▶ _EXERCISE BRIEF_: Each record below needs to be written out exactly as it appears.

▶ _Data items_:

@[simp] theorem State.setGres_part (s : State) (w : World) (g : GateRes) : (s.setGres w g).part = s.part := by cases w <;> rfl
@[simp] theorem State.setGres_sys (s : State) (w : World) (g : GateRes) : (s.setGres w g).sys = s.sys := by cases w <;> rfl
@[simp] theorem State.setGres_boot (s : State) (w : World) (g : GateRes) : (s.setGres w g).boot = s.boot := by cases w <;> rfl
@[simp] theorem State.setGres_img (s : State) (w : World) (g : GateRes) : (s.setGres w g).img = s.img := by cases w <;> rfl
@[simp] theorem State.setGres_host (s : State) (w : World) (g : GateRes) : (s.setGres w g).host = s.host := by cases w <;> rfl
@[simp] theorem State.setGres_twl (s : State) (w : World) (g : GateRes) : (s.setGres w g).twl = s.twl := by cases w <;> rfl
@[simp] theorem State.setGres_dmk (s : State) (w : World) (g : GateRes) : (s.setGres w g).dmk = s.dmk := by cases w <;> rfl
@[simp] theorem State.setGres_cal (s : State) (w : World) (g : GateRes) : (s.setGres w g).cal = s.cal := by cases w <;> rfl
@[simp] theorem State.setGres_srg (s : State) (w : World) (g : GateRes) : (s.setGres w g).srg = s.srg := by cases w <;> rfl
@[simp] theorem State.setGres_tul (s : State) (w : World) (g : GateRes) : (s.setGres w g).tul = s.tul := by cases w <;> rfl
@[simp] theorem State.setGres_hsh (s : State) (w : World) (g : GateRes) : (s.setGres w g).hsh = s.hsh := by cases w <;> rfl
@[simp] theorem State.setGres_ent (s : State) (w : World) (g : GateRes) : (s.setGres w g).ent = s.ent := by cases w <;> rfl
@[simp] theorem State.setGres_zyn (s : State) (w : World) (g : GateRes) : (s.setGres w g).zyn = s.zyn := by cases w <;> rfl
@[simp] theorem State.setGres_supv (s : State) (w : World) (g : GateRes) : (s.setGres w g).supv = s.supv := by cases w <;> rfl
@[simp] theorem State.setGres_mem (s : State) (w : World) (g : GateRes) : (s.setGres w g).mem = s.mem := by cases w <;> rfl
@[simp] theorem State.setGres_gate (s : State) (w : World) (g : GateRes) : (s.setGres w g).gate = s.gate := by cases w <;> rfl
@[simp] theorem State.setGres_lace (s : State) (w : World) (g : GateRes) : (s.setGres w g).lace = s.lace := by cases w <;> rfl
@[simp] theorem State.setGres_bkd (s : State) (w : World) (g : GateRes) : (s.setGres w g).bkd = s.bkd := by cases w <;> rfl
@[simp] theorem State.setGres_lcs (s : State) (w : World) (g : GateRes) : (s.setGres w g).lcs = s.lcs := by cases w <;> rfl
@[simp] theorem State.setGres_rcd (s : State) (w : World) (g : GateRes) : (s.setGres w g).rcd = s.rcd := by cases w <;> rfl
@[simp] theorem State.setGres_blk (s : State) (w : World) (g : GateRes) : (s.setGres w g).blk = s.blk := by cases w <;> rfl
@[simp] theorem State.setGres_rwp (s : State) (w : World) (g : GateRes) : (s.setGres w g).rwp = s.rwp := by cases w <;> rfl
@[simp] theorem State.setGres_fresh (s : State) (w : World) (g : GateRes) : (s.setGres w g).fresh = s.fresh := by cases w <;> rfl
@[simp] theorem State.setGres_pending (s : State) (w : World) (g : GateRes) : (s.setGres w g).pending = s.pending := by cases w <;> rfl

▶ _RESPONSE TO THIS TASK_:
@[simp] theorem State.setGres_part (s : State) (w : World) (g : GateRes) : (s.setGres w g).part = s.part := by cases w <;> rfl
@[simp] theorem State.setGres_sys (s : State) (w : World) (g : GateRes) : (s.setGres w g).sys = s.sys := by cases w <;> rfl
@[simp] theorem State.setGres_boot (s : State) (w : World) (g : GateRes) : (s.setGres w g).boot = s.boot := by cases w <;> rfl
@[simp] theorem State.setGres_img (s : State) (w : World) (g : GateRes) : (s.setGres w g).img = s.img := by cases w <;> rfl
@[simp] theorem State.setGres_host (s : State) (w : World) (g : GateRes) : (s.setGres w g).host = s.host := by cases w <;> rfl
@[simp] theorem State.setGres_twl (s : State) (w : World) (g : GateRes) : (s.setGres w g).twl = s.twl := by cases w <;> rfl
@[simp] theorem State.setGres_dmk (s : State) (w : World) (g : GateRes) : (s.setGres w g).dmk = s.dmk := by cases w <;> rfl
@[simp] theorem State.setGres_cal (s : State) (w : World) (g : GateRes) : (s.setGres w g).cal = s.cal := by cases w <;> rfl
@[simp] theorem State.setGres_srg (s : State) (w : World) (g : GateRes) : (s.setGres w g).srg = s.srg := by cases w <;> rfl
@[simp] theorem State.setGres_tul (s : State) (w : World) (g : GateRes) : (s.setGres w g).tul = s.tul := by cases w <;> rfl
@[simp] theorem State.setGres_hsh (s : State) (w : World) (g : GateRes) : (s.setGres w g).hsh = s.hsh := by cases w <;> rfl
@[simp] theorem State.setGres_ent (s : State) (w : World) (g : GateRes) : (s.setGres w g).ent = s.ent := by cases w <;> rfl
@[simp] theorem State.setGres_zyn (s : State) (w : World) (g : GateRes) : (s.setGres w g).zyn = s.zyn := by cases w <;> rfl
@[simp] theorem State.setGres_supv (s : State) (w : World) (g : GateRes) : (s.setGres w g).supv = s.supv := by cases w <;> rfl
@[simp] theorem State.setGres_mem (s : State) (w : World) (g : GateRes) : (s.setGres w g).mem = s.mem := by cases w <;> rfl
@[simp] theorem State.setGres_gate (s : State) (w : World) (g : GateRes) : (s.setGres w g).gate = s.gate := by cases w <;> rfl
@[simp] theorem State.setGres_lace (s : State) (w : World) (g : GateRes) : (s.setGres w g).lace = s.lace := by cases w <;> rfl
@[simp] theorem State.setGres_bkd (s : State) (w : World) (g : GateRes) : (s.setGres w g).bkd = s.bkd := by cases w <;> rfl
@[simp] theorem State.setGres_lcs (s : State) (w : World) (g : GateRes) : (s.setGres w g).lcs = s.lcs := by cases w <;> rfl
@[simp] theorem State.setGres_rcd (s : State) (w : World) (g : GateRes) : (s.setGres w g).rcd = s.rcd := by cases w <;> rfl
@[simp] theorem State.setGres_blk (s : State) (w : World) (g : GateRes) : (s.setGres w g).blk = s.blk := by cases w <;> rfl
@[simp] theorem State.setGres_rwp (s : State) (w : World) (g : GateRes) : (s.setGres w g).rwp = s.rwp := by cases w <;> rfl
@[simp] theorem State.setGres_fresh (s : State) (w : World) (g : GateRes) : (s.setGres w g).fresh = s.fresh := by cases w <;> rfl
@[simp] theorem State.setGres_pending (s : State) (w : World) (g : GateRes) : (s.setGres w g).pending = s.pending := by cases w <;> rfl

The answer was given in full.